At the first sign of a lunge, I tilt the barrel a half inch to the right and squeeze the trigger. Even though I was prepared for it, the pop reverberates up my arm and through my bones, a shock to my system.
But it’s nothing like the shock on your face. The bullet whizzes past your ear, and I bet it makes a whistling sound, doesn’t it? I bet it feels like fire where it nicks your skin—only a millimeter or two but hot enough to send you staggering. One foot lurches back, but there’s nowhere for it to go. Your other boot connects with the rooftop’s rim, and your weight tumbles backward. Your ass hangs over the highway.
You teeter on the edge for what feels like forever. Long enough for you to lift a hand to your ear and come away with blood. Long enough for me to lower the weapon and step back. Long enough for you to open your goddamn mouth and tell me you’re sorry.
And then, just like that, you’re gone.
BETH
Four months later
I arrive twenty-seven minutes into the Sunday service, halfway through a hymn that sounds more like a rock ballad.

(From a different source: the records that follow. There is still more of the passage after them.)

-- ==== Sys2Proof/Machine/StbyOps.lean ====
section
/-!
DEFINITION. Frames of the scarf link and the delta of a peg (R158, R166-R169).
-/

namespace Sys2Proof.Machine

/-! ### Frames -/

/-- A scarf frame's bytes: header, payload, and CRC-32C over both (Table STBY-1). -/
def ScarfTx.bytes (f : ScarfTx) : List Byte :=
  let body := leBytes 1 f.kind ++ leBytes 1 f.flags ++ leBytes 2 f.payload.length ++ leBytes 4 f.seq ++ leBytes 4 f.peg ++ f.payload
  body ++ leBytes 4 (crc32c body).toNat

/-- Bytes in segments of 4,352, each with the count of bytes that follow it: with its prefix a segment fits a payload of 4,360 (R158,
Table STBY-3; how a segment says where it stands is not given: DESIGN CHOICE, assumption log 36). -/
def segments (bs : List Byte) : List (Nat × List Byte) :=
  (List.range (max 1 (ceilDiv bs.length 4352))).map (fun i => (bs.length - 4352 * (i + 1), (bs.drop (4352 * i)).take 4352))

/-- CTRL EDIT_OFFER of a container: purpose (0 staged, 1 the current slot, 2 the network configuration), bytes to come, the segment. -/
def offerFrames (purpose : Nat) (bs : List Byte) : List ScarfOut :=
  (segments bs).map (fun e => ctrlFrame 4 (leBytes 1 purpose ++ leBytes 4 e.1 ++ e.2))

/-- CTRL UPD_OFFER of an image. -/
def updFrames (bs : List Byte) : List ScarfOut := (segments bs).map (fun e => ctrlFrame 6 (leBytes 4 e.1 ++ e.2))

/-- CTRL FORCE: the complete force list (R169). -/
def State.ctrlForceFrame (s : State) : ScarfOut :=
  ctrlFrame 2 (s.img.forces.flatMap (fun f => leBytes 4 f.1 ++ leBytes 2 f.2 ++ leBytes 2 0))

/-- DROP of context `c` (Table STBY-2). -/
def State.dropFrameOf (s : State) (c reason : Nat) : ScarfOut :=
  ScarfOut.mk 0x15 0 0 (leBytes 1 c ++ leBytes 1 reason ++ leBytes 2 0 ++ leBytes 4 (s.ctx c).drops)

/-- The primary forwards a change to its standby (R164, R169). -/
def State.forward (s : State) (f : ScarfOut) : State := if s.dev.role == .primary then s.scarfSend [f] else s

/-! ### Cell records (assumption log 21: the packing of the eight bytes) -/

/-- A timer cell as a record's state. -/
def TimerCell.pack (k : TimerCell) : Nat :=
  k.start % 2 ^ 48 + shl (b2n k.started) 48 + shl (b2n k.prev) 49 + shl (b2n k.run) 50 + shl k.et 64

/-- A counter cell as a record's state. -/
def CounterCell.pack (k : CounterCell) : Nat :=
  ofInt 32 k.cv + shl (b2n k.prevU) 32 + shl (b2n k.prevD) 33 + shl (b2n k.down) 34 + shl (ofInt 32 k.lastPv) 64

/-- The timer cell that a record's state spells. -/
def TimerCell.unpack (v : Nat) : TimerCell :=
  { start := bits v 47 0, started := bit v 48, prev := bit v 49, run := bit v 50, et := v / 2 ^ 64 }

/-- The counter cell that a record's state spells. -/
def CounterCell.unpack (v : Nat) : CounterCell :=
  { cv := toInt 32 v, prevU := bit v 32, prevD := bit v 33, down := bit v 34, lastPv := toInt 32 (v / 2 ^ 64) }

/-- The 64-bit word that holds an edge-memory bit. -/
def edgeWord (k : Cells) (w : Nat) : Nat := ofBits ((List.range 64).map (fun i => tget false k.edges (64 * w + i)))

/-- Edge words that a table of cells touches. -/
def edgeWords (k : Cells) : List Nat := (k.edges.map (fun e => e.1 / 64)).eraseDups

/-- The cell record of a shot's updates over the committed cells `base` (R166). -/
def cellRecords (base upd : Cells) : List CellRec :=
  upd.timers.map (fun e => CellRec.mk 0 e.1 e.2.pack) ++ upd.counters.map (fun e => CellRec.mk 1 e.1 e.2.pack) ++
    (edgeWords upd).map (fun w => CellRec.mk 2 w (edgeWord base w))

/-- One record written into committed cells. -/
def Cells.take (k : Cells) (r : CellRec) : Cells :=
  match r.kind with
  | 0 => { k with timers := tset k.timers r.num (TimerCell.unpack r.state) }
  | 1 => { k with counters := tset k.counters r.num (CounterCell.unpack r.state) }
  | _ =>
    { k with edges := (List.range 64).foldl (fun t i => tset t (64 * r.num + i) (bit r.state i)) k.edges }

/-- A cell entry of 12 bytes (R166). -/
def CellRec.bytes (r : CellRec) : List Byte :=
  leBytes 2 (r.kind * 16384 + r.num) ++ leBytes 2 0 ++ leBytes 8 r.state

/-! ### Deltas -/

/-- The dirty mask of a page: one bit a point (R42). -/
def maskBytes (page : Nat) (writes : List (Nat × Nat)) : List Byte :=
  let isBit := areaIsBit (page / 4096)
  let per := if isBit then 32768 else 2048
  let base := mkPt (page / 4096) (page % 4096 * per)
  (List.range (per / 8)).map (fun i => BitVec.ofNat 8 (ofBits ((List.range 8).map (fun k =>
    (tfind writes (base + 8 * i + k)).isSome))))

/-- Bytes of a delta on the link by page (R65). -/
def deltaPageBytes (page : Nat) : Nat := if page / 4096 == 1 || page / 4096 == 4 then 8192 else 4352

/-- Sends the delta of a peg (R65, R166): its pages in ascending order with their masks, then DELTA_END; the acknowledgement is
due within the bound of R65 after the transfer before it. -/
def State.sendDelta (s : State) (c peg : Nat) (pegAt : Ns) (pages : List Nat) (writes : List (Nat × Nat))
    (rows : List Nat) (cells : List CellRec) : State :=
  if s.dev.role == .primary && s.stby.linkUp then
    let ps := sortBy (fun a b => decide (a ≤ b)) pages
    let sent (p : Nat) : List Byte × List ScarfOut :=
      let data := s.sram.readN (pageAddr p) 4096
      let mask := maskBytes p writes
      if areaIsBit (p / 4096) then
        (data ++ mask, [ScarfOut.mk 0x10 0 peg (leBytes 2 p ++ leBytes 2 0 ++ data),
                        ScarfOut.mk 0x11 0 peg (leBytes 2 p ++ leBytes 2 0 ++ mask)])
      else (data ++ mask, [ScarfOut.mk 0x10 0 peg (leBytes 2 p ++ leBytes 2 0 ++ data ++ mask)])
    let crc := (crc32c (ps.flatMap (fun p => (sent p).1))).toNat
    let tail := ScarfOut.mk 0x12 1 peg
      (leBytes 1 c ++ leBytes 1 0 ++ leBytes 2 ps.length ++ leBytes 8 pegAt ++ leBytes 2 rows.length ++
        leBytes 2 cells.length ++ leBytes 4 crc ++ rows.flatMap (leBytes 2) ++ cells.flatMap CellRec.bytes)
    let size := ps.foldl (fun n p => n + deltaPageBytes p) 0
    let from_ := s.stby.outstanding.foldl (fun n o => max n (o.deadline - 8 * usTicks)) s.clk.ticks
    let due := from_ + ceilDiv size 3 + 8 * usTicks
    let t := s.scarfSend (ps.flatMap (fun p => (sent p).2) ++ [tail])
    { t with stby := { t.stby with outstanding := t.stby.outstanding ++ [Outstanding.mk peg crc due] } }
  else s

/-! ### Resync (R168, R170) -/

/-- The pages of the committed image and of the declared DB. -/
def State.imagePages (s : State) : List Nat :=
  let pages (area n : Nat) : List Nat := (List.range n).map (fun i => 4096 * area + i)
  pages 0 2 ++ pages 1 2 ++ pages 2 8 ++ pages 3 8 ++ pages 4 8 ++ pages 5 32 ++ pages 6 (ceilDiv s.program.dbSize 2048)

/-- Every timer cell, counter cell and edge word, as records (R170). -/
def Cells.records (k : Cells) : List CellRec :=
  (List.range 8192).map (fun n => CellRec.mk 0 n (tget TimerCell.init k.timers n).pack) ++
    (List.range 8192).map (fun n => CellRec.mk 1 n (tget CounterCell.init k.counters n).pack) ++
    (List.range 512).map (fun w => CellRec.mk 2 w (edgeWord k w))

/-- The copy: pages, cells, and its end (R170, assumption log 35: the frames are handed to the lanes in one step). -/
def State.copyFrames (s : State) : List ScarfOut :=
  let pages := s.imagePages
  let cells := s.img.cells.records
  pages.map (fun p => ScarfOut.mk 0x20 0 s.img.pegSeq (leBytes 2 p ++ leBytes 2 0 ++ leBytes 4 s.img.pegSeq ++
      s.sram.readN (pageAddr p) 4096)) ++
    (List.range (ceilDiv cells.length 363)).map (fun i =>
      ScarfOut.mk 0x21 0 s.img.pegSeq (((cells.drop (363 * i)).take 363).flatMap CellRec.bytes)) ++
    [ScarfOut.mk 0x22 1 s.img.pegSeq (leBytes 4 pages.length ++ leBytes 4 cells.length)]

/-- The primary's standby is SYNCING: no emission waits, and a copy follows CTRL RESYNC (R168, R170). -/
def State.startResync (s : State) : State :=
  let t := s.bump 0xE0D 32
  let u := { t with
    stby := { t.stby with sync := 1, outstanding := [], copyDone := true, progress := 1000 },
    img := { t.img with commits := Image.ackAll t.img.commits } }
  u.scarfSend (ctrlFrame 3 [] :: u.copyFrames)

end Sys2Proof.Machine
end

A good forty singers are lined up across the back of the stage in bright purple robes, their expressions glorious on the twin LED screens above their heads. The Reverend sings along at the far end, tapping a tambourine in time on his knee. Their faces, their entire bodily beings radiate joy, as do those of the people around me, a full house of people swaying to the music. What did Martina call it? Happy-clappy, though now that I’ve seen it for myself, I’d sooner call it euphoric. Enough that nobody notices when I slip into an upper row seat.
Not that anyone here would recognize me, now that my hair is back to its original color, the deep mahogany God originally intended. A couple more months and it’ll touch my shoulders. Then again, maybe I’ll leave it like this, in a bob just long enough I can tuck a curl behind my ears. Now that I’ve gotten used to it being short, I rather like the freedom of fresh air on my neck. Sure beats the weight of hair, or the feel of Marcus’s hand on it. And a woman at the airport yesterday said the haircut suited me, that it was sassy. I don’t feel sassy quite yet, but I’m getting there.
Is it weird that I still hear his voice? It’s annoying, certainly, and maybe a little crazy, but sometimes I’ll be going about my day, heating up a can of soup for lunch or brushing my teeth before bed, and he’ll bitch about how I’m doing it all wrong. “Put the cap on the tube. You’re making a mess. And lay off the ice cream. You’re looking a little hippy.”
You you you. Bad bad bad.
But I’m not the same Emma he pushed around for all those years. Now I do what I couldn’t when he was still here: I ignore him. I let him go on and on and I act like I don’t hear a thing. I read a book, take a long bubble bath, bake brownies and eat half the pan. This will not be his lasting legacy, this ability to take up space rent-free in my head, making me feel shitty about myself. If Marcus talks and I pretend not to hear, is he really there?